Yesterday’s meeting of the IIAR heard initial results from its Analyst of the Year survey. Only the first results are in. Although the data don’t show very strong patterns, there are some interesting trends. For example, some firms get both strong and weak scores for influence and quality. What’s interesting is the ratio between the two.
David made the suggestion that there’s an opportunity to do a sort of ‘net promoter score‘ in which we subtract the negative score from the positive. That’s an approach that has been used before (and by the IIAR, here) but is not widespread in the analyst relations world. Much of the world in developing understanding of net promoter methods has been done by academics such as Mark Ritson, who taught me at London Business School.
That discussion, and a heated debate over ethics in the analyst industry, brought me back to the notion of best practice. What is the relationship between what is done in the ‘real world’ versus what rigorous research, by academic and others, shows to be best? Our friends at Sage Circle seem to feel that one must choose between them: One of their three guiding principles is to make “real world best practice and not focus on academic-style best practices“.
In our opinion, it’s mistaken to take the standpoint that what is actually being done by practitioners is, from first principles, better or worse than what academic-style research suggests is better.
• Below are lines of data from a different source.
/-! ### `Thread.wake` -/
@[simp] theorem Thread.wake_tid (t : Thread) : t.wake.tid = t.tid := rfl
@[simp] theorem Thread.wake_age (t : Thread) : t.wake.age = t.age := rfl
@[simp] theorem Thread.wake_v (t : Thread) : t.wake.v = t.v := rfl
@[simp] theorem Thread.wake_p (t : Thread) : t.wake.p = t.p := rfl
@[simp] theorem Thread.wake_fpctl (t : Thread) : t.wake.fpctl = t.fpctl := rfl
@[simp] theorem Thread.wake_fpflags (t : Thread) : t.wake.fpflags = t.fpflags := rfl
@[simp] theorem Thread.wake_rngs (t : Thread) : t.wake.rngs = t.rngs := rfl
@[simp] theorem Thread.wake_ustk (t : Thread) : t.wake.ustk = t.ustk := rfl
@[simp] theorem Thread.wake_task (t : Thread) : t.wake.task = t.task := rfl
@[simp] theorem Thread.wake_triggered (t : Thread) : t.wake.triggered = t.triggered := rfl
@[simp] theorem Thread.wake_inEmu (t : Thread) : t.wake.inEmu = t.inEmu := rfl
@[simp] theorem Thread.wake_unchecked (t : Thread) : t.wake.unchecked = t.unchecked := rfl
@[simp] theorem Thread.wake_covered (t : Thread) : t.wake.covered = t.covered := rfl
@[simp] theorem Thread.wake_reads (t : Thread) : t.wake.reads = t.reads := rfl
@[simp] theorem Thread.wake_markers (t : Thread) : t.wake.markers = t.markers := rfl
@[simp] theorem Thread.wake_swapCov (t : Thread) : t.wake.swapCov = t.swapCov := rfl

/-! Tenants and transducer lanes. -/

@[simp] theorem State.setTenant_agenda (s : State) (c : Nat) (t : Tenant) : (s.setTenant c t).agenda = s.agenda := rfl
@[simp] theorem State.setTenant_cur (s : State) (c : Nat) (t : Tenant) : (s.setTenant c t).cur = s.cur := rfl
@[simp] theorem State.setTenant_free (s : State) (c : Nat) (t : Tenant) : (s.setTenant c t).free = s.free := rfl
@[simp] theorem State.setTenant_tick (s : State) (c : Nat) (t : Tenant) : (s.setTenant c t).tick = s.tick := rfl
@[simp] theorem State.setTenant_mem (s : State) (c : Nat) (t : Tenant) : (s.setTenant c t).mem = s.mem := rfl
@[simp] theorem State.setTenant_dram (s : State) (c : Nat) (t : Tenant) : (s.setTenant c t).dram = s.dram := rfl
@[simp] theorem State.setTenant_metab (s : State) (c : Nat) (t : Tenant) : (s.setTenant c t).metab = s.metab := rfl
@[simp] theorem State.setTenant_softWords (s : State) (c : Nat) (t : Tenant) : (s.setTenant c t).softWords = s.softWords := rfl
@[simp] theorem State.setTenant_badWords (s : State) (c : Nat) (t : Tenant) : (s.setTenant c t).badWords = s.badWords := rfl
@[simp] theorem State.setTenant_order (s : State) (c : Nat) (t : Tenant) : (s.setTenant c t).order = s.order := rfl
@[simp] theorem State.setTenant_warps (s : State) (c : Nat) (t : Tenant) : (s.setTenant c t).warps = s.warps := rfl
@[simp] theorem State.setTenant_blocks (s : State) (c : Nat) (t : Tenant) : (s.setTenant c t).blocks = s.blocks := rfl
@[simp] theorem State.setTenant_blockCt (s : State) (c : Nat) (t : Tenant) : (s.setTenant c t).blockCt = s.blockCt := rfl
@[simp] theorem State.setTenant_warpCt (s : State) (c : Nat) (t : Tenant) : (s.setTenant c t).warpCt = s.warpCt := rfl
@[simp] theorem State.setTenant_qwaits (s : State) (c : Nat) (t : Tenant) : (s.setTenant c t).qwaits = s.qwaits := rfl
@[simp] theorem State.setTenant_cores (s : State) (c : Nat) (t : Tenant) : (s.setTenant c t).cores = s.cores := rfl
@[simp] theorem State.setTenant_clusters (s : State) (c : Nat) (t : Tenant) : (s.setTenant c t).clusters = s.clusters := rfl
@[simp] theorem State.setTenant_ports (s : State) (c : Nat) (t : Tenant) : (s.setTenant c t).ports = s.ports := rfl
@[simp] theorem State.setTenant_hbm (s : State) (c : Nat) (t : Tenant) : (s.setTenant c t).hbm = s.hbm := rfl
@[simp] theorem State.setTenant_parts (s : State) (c : Nat) (t : Tenant) : (s.setTenant c t).parts = s.parts := rfl
@[simp] theorem State.setTenant_ctxs (s : State) (c : Nat) (t : Tenant) : (s.setTenant c t).ctxs = s.ctxs := rfl
@[simp] theorem State.setTenant_regions (s : State) (c : Nat) (t : Tenant) : (s.setTenant c t).regions = s.regions := rfl
@[simp] theorem State.setTenant_recs (s : State) (c : Nat) (t : Tenant) : (s.setTenant c t).recs = s.recs := rfl
@[simp] theorem State.setTenant_recCt (s : State) (c : Nat) (t : Tenant) : (s.setTenant c t).recCt = s.recCt := rfl
@[simp] theorem State.setTenant_saves (s : State) (c : Nat) (t : Tenant) : (s.setTenant c t).saves = s.saves := rfl
@[simp] theorem State.setTenant_lanes (s : State) (c : Nat) (t : Tenant) : (s.setTenant c t).lanes = s.lanes := rfl
@[simp] theorem State.setTenant_txCur (s : State) (c : Nat) (t : Tenant) : (s.setTenant c t).txCur = s.txCur := rfl
@[simp] theorem State.setTenant_links (s : State) (c : Nat) (t : Tenant) : (s.setTenant c t).links = s.links := rfl
@[simp] theorem State.setTenant_dev (s : State) (c : Nat) (t : Tenant) : (s.setTenant c t).dev = s.dev := rfl
@[simp] theorem State.setLane_agenda (s : State) (l : Lane) : (s.setLane l).agenda = s.agenda := rfl
@[simp] theorem State.setLane_cur (s : State) (l : Lane) : (s.setLane l).cur = s.cur := rfl
@[simp] theorem State.setLane_free (s : State) (l : Lane) : (s.setLane l).free = s.free := rfl
@[simp] theorem State.setLane_tick (s : State) (l : Lane) : (s.setLane l).tick = s.tick := rfl
@[simp] theorem State.setLane_mem (s : State) (l : Lane) : (s.setLane l).mem = s.mem := rfl
@[simp] theorem State.setLane_dram (s : State) (l : Lane) : (s.setLane l).dram = s.dram := rfl
@[simp] theorem State.setLane_metab (s : State) (l : Lane) : (s.setLane l).metab = s.metab := rfl
@[simp] theorem State.setLane_softWords (s : State) (l : Lane) : (s.setLane l).softWords = s.softWords := rfl
@[simp] theorem State.setLane_badWords (s : State) (l : Lane) : (s.setLane l).badWords = s.badWords := rfl
@[simp] theorem State.setLane_order (s : State) (l : Lane) : (s.setLane l).order = s.order := rfl
@[simp] theorem State.setLane_warps (s : State) (l : Lane) : (s.setLane l).warps = s.warps := rfl
@[simp] theorem State.setLane_blocks (s : State) (l : Lane) : (s.setLane l).blocks = s.blocks := rfl
@[simp] theorem State.setLane_blockCt (s : State) (l : Lane) : (s.setLane l).blockCt = s.blockCt := rfl
@[simp] theorem State.setLane_warpCt (s : State) (l : Lane) : (s.setLane l).warpCt = s.warpCt := rfl
@[simp] theorem State.setLane_qwaits (s : State) (l : Lane) : (s.setLane l).qwaits = s.qwaits := rfl
@[simp] theorem State.setLane_cores (s : State) (l : Lane) : (s.setLane l).cores = s.cores := rfl
@[simp] theorem State.setLane_clusters (s : State) (l : Lane) : (s.setLane l).clusters = s.clusters := rfl
@[simp] theorem State.setLane_ports (s : State) (l : Lane) : (s.setLane l).ports = s.ports := rfl
@[simp] theorem State.setLane_hbm (s : State) (l : Lane) : (s.setLane l).hbm = s.hbm := rfl
@[simp] theorem State.setLane_parts (s : State) (l : Lane) : (s.setLane l).parts = s.parts := rfl
@[simp] theorem State.setLane_ctxs (s : State) (l : Lane) : (s.setLane l).ctxs = s.ctxs := rfl
@[simp] theorem State.setLane_regions (s : State) (l : Lane) : (s.setLane l).regions = s.regions := rfl
@[simp] theorem State.setLane_paging (s : State) (l : Lane) : (s.setLane l).paging = s.paging := rfl
@[simp] theorem State.setLane_recs (s : State) (l : Lane) : (s.setLane l).recs = s.recs := rfl
@[simp] theorem State.setLane_recCt (s : State) (l : Lane) : (s.setLane l).recCt = s.recCt := rfl
@[simp] theorem State.setLane_saves (s : State) (l : Lane) : (s.setLane l).saves = s.saves := rfl
@[simp] theorem State.setLane_txCur (s : State) (l : Lane) : (s.setLane l).txCur = s.txCur := rfl
@[simp] theorem State.setLane_links (s : State) (l : Lane) : (s.setLane l).links = s.links := rfl
@[simp] theorem State.setLane_dev (s : State) (l : Lane) : (s.setLane l).dev = s.dev := rfl
/-- The value just set under a key is the one read there. -/
@[simp] theorem kvGet_kvSet {α : Type} (l : List (Nat × α)) (k : Nat) (x d : α) : kvGet (kvSet l k x) k d = x := by
  induction l with
  | nil => simp [kvSet, kvGet]
  | cons a r ih =>
    unfold kvSet
    split
    · simp [kvGet]
    · rename_i h
      simp [kvGet, h, ih]
@[simp] theorem State.setCore_core (s : State) (k : Nat) (c : Core) : (s.setCore k c).core k = c := by simp [State.core, State.setCore]
@[simp] theorem State.setCluster_cluster (s : State) (k : Nat) (c : Cluster) : (s.setCluster k c).cluster k = c := by simp [State.cluster, State.setCluster]
@[simp] theorem State.setPort_port (s : State) (k : Nat) (p : Port) : (s.setPort k p).port k = p := by simp [State.port, State.setPort]
@[simp] theorem State.setStack_stack (s : State) (k : Nat) (p : Stack) : (s.setStack k p).stack k = p := by simp [State.stack, State.setStack]
@[simp] theorem State.setContext_context (s : State) (k : Nat) (c : Context) : (s.setContext k c).context k = c := by simp [State.context, State.setContext]
@[simp] theorem State.setFport_fport (s : State) (k : Nat) (p : FPort) : (s.setFport k p).fport k = p := by simp [State.fport, State.setFport]
@[simp] theorem State.setLane_lane (s : State) (l : Lane) : (s.setLane l).lane = l := by simp [State.lane, State.setLane]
- First, what is seen as being best practice in current analyst relations operations could have problems. Something is not best simply because something is commonly used. For example, it is common to stretch the budget of analyst events so as to maximize the attendance. The logic behind that is ‘analyst hours per dollar’. With this reasoning, which some call best practice, a seven-hour event with 50 analysts is twice as good as an event with 25 analysts that costs the same. The first event gets the vendor 350 analyst hours; the latter is 175. A few vendors will even turn that into cash. If an analyst otherwise costs $200 an hour to hire, then the first event has ‘made’ the firm $70,000 of analyst time, versus $35,000. What this missed out is the greater favourability of the experience for the most influential analysts if half the number of analysts are competing for vendor time. Normally, spreading time across fewer analysts is better.
- Second, much of what presents itself as ‘best practice’ is simply benchmarking against what is most commonly looked for and found. Many surveys about analyst relations effectiveness, for example, ask about techniques (how different forms of content, information tools and channels are used, for example). In fact, the effectiveness of analysts relations is more strongly connected to a number of emotional variables that many AR manager fight shy of thinking about, including how candid analysts feel the the vendor is. Current practice is to under-emphasize the emotional aspect of the relationships, and instead to focus on information transactions.
- Third, ‘real world’ is often cautious and retrospective. Where does this idea of ‘real world’ best practice come from? It’s not very open to objective or rational debate, and produces paradigm blindness. There’s a kind of common sense that dictates the contents of this body of knowledge. It’s based on what the ‘leading’ vendors do, but this causes a certain reversion to the mean. If your company uses a tactics which is not seen as ‘real world best practice’ then a pressure get set up for you to stop doing it, even if it’s effective.
- Fourth, what is best practice is wrong for your firm? For example, there’s a lot of discussion about how vendors should allocate their resources to web 2.0 strategies. However, for some vendors the right choice is to not do so.
- Fifth, what would result from assuming that the findings of academic-style research are inferior to what is seen as best-practice in the real world? We would lose a valuable opportunity to validate our assumptions, and we would avoid information that challenged us to improve.
The reality is that, while working in best-practice ways is safe, real competitive advantage can also come from providing a distinct and different experience. Using effective methods that are not wide-spread, and looking for effective methods that run against the common sense of the AR profession, can give firms a great competitive advantage. Great AR need not be bland and average. However, the struggle to match your competitors’ AR practice can simply make your AR program dull and ineffective.
To return to the start, this is also the moral of the Analyst of the Year competition. The ‘best’ analysts are not those who conform to the mainstream; nor do they conform with each other. They take distinctive approaches that ring true with their individual personalities and brand values. Can we really so so sure that the same cannot also be said of analyst relations approaches?